Pour pallier le problème, à partir de février 1954, la Monte-Carlo est proposée à la clientèle. Extérieurement, seule la calandre du style coupe-frites et une entrée d'air factice sur le capot fontt la différence avec la Comète. On note que les écussons "Facel-Metallon" en bas des flancs ont été remplacés par l'inscription "Monte-Carlo". Les clignotants ont été incorporés aux anti-brouillard et le logement dans le buttoir de pare-choc a été comblé par un catadioptre blanc. A l'intérieur, le compte-tour a disparu, remplacé par une montre.

C'est sous le capot que se fait la différence. A la place du V8 2,3 litres, c'est le V8 Mistral qui a été installé. Emprunté à la Vendôme, son taux de compression a été porté de 6,7 à 7,2:1, de quoi en retirer 105 ch (SAE) à 3700 tr/min (au lieu de 100). Le régime maximum n'est pas très élevé en raison des soupapes latérales. Il est cependant très coupleux avec 24,5 mkg à 2000 tr/min. Secondé par la boite manuelle entièrement synchronisée à 4 raports "Pont-à-Mousson", il modifie les performances de la voiture et les porte à un niveau enfin acceptable. A noter qu'en série la boite était à 3 rapports, mais que la "Pont-à-Mousson" a remporté l'essentiel des suffrages. La boite Cotal semble avoir disparu. Ainsi gréée, la Comète-Carlo peut filer à 155 km/h.

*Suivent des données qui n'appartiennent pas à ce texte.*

-- ==== Sys2Proof/WellFormed.lean ====
section
/-!
DEFINITION. What the operands of a command must be for the command to be one that the spec names: a packet of the row's type
(R187), an offset of the 2 MiB window (R340), a count that the spec fixes. `exec` has a meaning for every command; a command
that is not well formed leaves the state unchanged or has the effect its meaning says.
-/

namespace Sys2Proof

/-- The packet has one of these types (R187). -/
def isType (l : List Nat) (p : Pkt) : Bool := l.contains (p.w0.toNat % 256)

/-- The operands are within their ranges. -/
def Instr.wellFormed : Instr → Bool
  | .tckRunSet _ => true
  | .tckRunClear _ => true
  | .tckPeriodWrite _ => true
  | .masterEmission => true
  | .tickWatchdog => true
  | .localTick => true
  | .starvedTest => true
  | .tickInEdge _ => true
  | .tickInHoldover => true
  | .tickOrderedSet _ _ _ _ => true
  | .tickSetAtMaster _ _ => true
  | .followerHoldover => true
  | .calibrationStale => true
  | .readyReport p => isType [0x08] p
  | .progressBeacon p => isType [0x09] p
  | .localDone p => isType [0x0A] p
  | .abortNotice p => isType [0x0B] p
  | .localFinish _ => true
  | .doorbell _ _ => true
  | .cqHeadWrite _ _ => true
  | .eqHeadWrite _ => true
  | .ctxRingEnable _ _ => true
  | .ctxRingDisable _ _ => true
  | .eqEnable _ => true
  | .descriptorFetch _ => true
  | .descriptorCheck _ => true
  | .rejectRetire _ => true
  | .completionRecordWrite _ => true
  | .completionWriteResponse _ err => decide (err < 4)
  | .eventRecordWrite => true
  | .eventWriteResponse err => decide (err < 4)
  | .loadHomeTable _ => true
  | .loadLayerEntries _ => true
  | .loadRouterRows _ => true
  | .copyActiveSet _ => true
  | .loadEnd => true
  | .arm _ => true
  | .disarm _ => true
  | .reseed _ => true
  | .seedingDone entropy _ => decide (entropy.length = 128)
  | .hostReadData _ _ _ err => decide (err < 4)
  | .hostWriteResponse _ err => decide (err < 4)
  | .admissionWindow _ => true
  | .cisternGrant _ => true
  | .flitTransmit _ => true
  | .flitReceive _ flit => decide (flit.body.length = 264)
  | .retryTimeout _ => true
  | .dispatch p => isType [0x01, 0x02] p
  | .eod p => isType [0x05] p
  | .issueTile home _ _ => decide (home < 2 ^ 16 ∧ home / 32 % 32 < 25)
  | .partialTile _ => true
  | .wellTileComplete _ _ => true
  | .returnPacket p => isType [0x03, 0x04] p
  | .rowNormalise => true
  | .queueFlush _ => true
  | .take slice src _ => decide (slice < 64 ∧ src < 256)
  | .anyContextTake slice src => decide (slice < 64 ∧ src < 256)
  | .releaseWord _ => true
  | .tileWeightWrite slot j _ => decide (slot < 2048 ∧ j < 128)
  | .cisternDataAccess _ off data => decide (off + data.length ≤ 0x4000000)
  | .sliceReset slice => decide (slice < 64)
  | .collectiveStart _ => true
  | .collectiveReady _ => true
  | .colDescriptorCheck _ => true
  | .colReservationGrant _ => true
  | .colStart p => isType [0x11] p
  | .colData p => isType [0x10] p
  | .colCredit p => isType [0x12] p
  | .colHold p => isType [0x13] p
  | .colAbort p => isType [0x14] p
  | .colFin p => isType [0x15] p
  | .colOutputsComplete _ => true
  | .colStallCount => true
  | .colRestartDrained _ => true
  | .colChEnable _ _ => true
  | .hkStart => true
  | .hkData p => isType [0x16] p
  | .hkClose => true
  | .templateLoad _ => true
  | .templateLoadEnd => true
  | .stepOpen _ p => isType [0x30] p
  | .stepClose _ p => isType [0x31] p
  | .scoreRow _ p => isType [0x32] p
  | .scoreLogits _ p => isType [0x33] p
  | .ledgerWrite _ p => isType [0x34] p
  | .ledgerRead _ p => isType [0x35] p
  | .ledgerData _ p => isType [0x36] p
  | .wellReport _ p => isType [0x37] p
  | .hostCommand _ _ => true
  | .hostRefresh _ _ _ => true
  | .refreshTakeover _ late => late.all fun ch => decide (ch < 32)
  | .pcapWindowEnd _ => true
  | .pcapReached _ => true
  | .prsntInsert _ => true
  | .prsntRemove _ => true
  | .attnPress _ => true
  | .removalWindowClose _ => true
  | .removeRequest _ => true
  | .removeAgree _ => true
  | .removeRefuse _ => true
  | .removeCancel _ => true
  | .removeDone _ => true
  | .removeSilence _ => true
  | .removeDrained _ => true
  | .forceSafe _ _ => true
  | .linkRestart _ _ => true
  | .phyLock _ _ _ => true
  | .trainTimeout _ => true
  | .lossOfLock _ => true
  | .uncCodewordLimit _ _ => true
  | .beacon _ _ _ => true
  | .beaconSend _ => true
  | .beaconAbsence _ => true
  | .absentSet _ _ => true
  | .svcAbsentClear _ _ => true
  | .svcLeave _ => true
  | .svcIdLock _ => true
  | .svcBypCtrlWrite _ => true
  | .bypassHoldRelease => true
  | .calStart _ _ => true
  | .calReq _ _ _ _ => true
  | .calRsp _ _ _ => true
  | .calLost _ => true
  | .eqAdaptation => true
  | .wellLinkRecal => true
  | .dramScrub _ _ _ => true
  | .sramScrub part _ _ => decide (part < 26)
  | .tempSample readings => decide (readings.length = 24)
  | .rdmTrigger _ _ _ _ => true
  | .rdmWindowEnd _ => true
  | .telemetrySample _ _ _ _ temps => decide (temps.length = 24)
  | .nvmErase => true
  | .aonReset _ => true
  | .hubReset _ => true
  | .selfTestDone _ _ => true
  | .welReset _ => true
  | .cfgReset _ => true
  | .wellLinkTrained _ => true
  | .wellLinkRetrain _ _ => true
  | .wellLinkDown _ _ => true
  | .configAccess _ _ off _ => decide (off < 2 ^ 21 ∧ off % 4 = 0)
  | .sidebandTimeout _ => true
  | .registerWrite off _ => decide (off < 2 ^ 21 ∧ off % 4 = 0)
  | .vaonSourceChange _ _ _ _ => true
  | .vddHubLoss _ _ => true
  | .vddWelLoss _ => true
  | .leadHeathLoss => true
  | .residueFailure part engine _ => decide (part < 26 ∧ engine < 16)
  | .engineRelease part _ _ => decide (part < 26)
  | .uncorrectableWord u => decide (u.part < 26)
  | .masterRelease _ => true
  | .coreWatchdogExpiry _ => true
  | .mirrorTakeover _ => true
  | .mirBeatSend _ => true
  | .mirBeatLoss _ => true
  | .mirUpdate => true
  | .mirAck _ => true
  | .mirFetch _ space off => decide (space < 4 ∧ off % 64 = 0)
  | .mirData _ space off _ bytes => decide (space < 4 ∧ off % 64 = 0 ∧ bytes.length = 64)
  | .mirSync _ _ => true
  | .swap _ => true
  | .rejoin => true
  | .sync _ => true
  | .mirrorDisable => true
  | .debugHoldTimeout => true
  | .tokenRefill => true
  | .trickleFlush _ => true
  | .evrFlush => true
  | .pageProgramDone _ => true
  | .evrClear => true
  | .nvErase => true
  | .evrCursorLoad _ => true
  | .nvReadDone bytes => decide (bytes.length = 64)
  | .win15Autoinc => true
  | .evrTrig _ => true
  | .recorderStart _ => true
  | .idcode _ => true
  | .regacc _ _ off _ => decide (off < 2 ^ 21 ∧ off % 4 = 0)
  | .arbholdTake _ => true
  | .arbholdRelease _ => true
  | .tapBypass _ _ => true
  | .dbgTrst _ _ _ _ => true
  | .cstEnable _ => true
  | .vaonLoss _ => true
  | .hpRstRelease slice => decide (slice < 64)
  | .slaveDecodeError slice op _ => decide (slice < 64 ∧ op < 3)
  | .controlCoreAccessViolation _ _ => true

end Sys2Proof
end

Les deux versions coexistent, et la Comète peut même recevoir les attributs de la Monte-Carlo. 107 Comète auraient alors été fabriquées pendant cet intervalle. Mais c'est la cession de Ford SAF à Simca qui va changer la donne. Pigozzi prend l'entreprise en l'état et selon les accords passés, profite de la nouvelle Vedette qui vient à peine d'être lancée (quelques exemplaires seulement ont été vendus sous badge Ford). De son côté, Daninos est aussi en partenariat avec Pigozzi pour produire la Simca 9 Sport et bientôt la Plein Ciel et l'Océane. Pigozzi arrête les frais et supprime la Comète. Seule la Monte-Carlo subsiste jusqu'au printemps 1955. En attendant, le skaï remplace le cuir dans les garnitures du toit et les contre-portes. Il s'agit de faire des économies. Daninos propose un projet de coupé 4 portes, mais Pigozzi y met son veto.

La Monte-Carlo aura alors été produite à 799 exemplaires. Elle n'a pas de descendante directe, mais s'il faut aller chercher du côté de l'esprit, tous les regards se tournent alors vers Facel-Vega.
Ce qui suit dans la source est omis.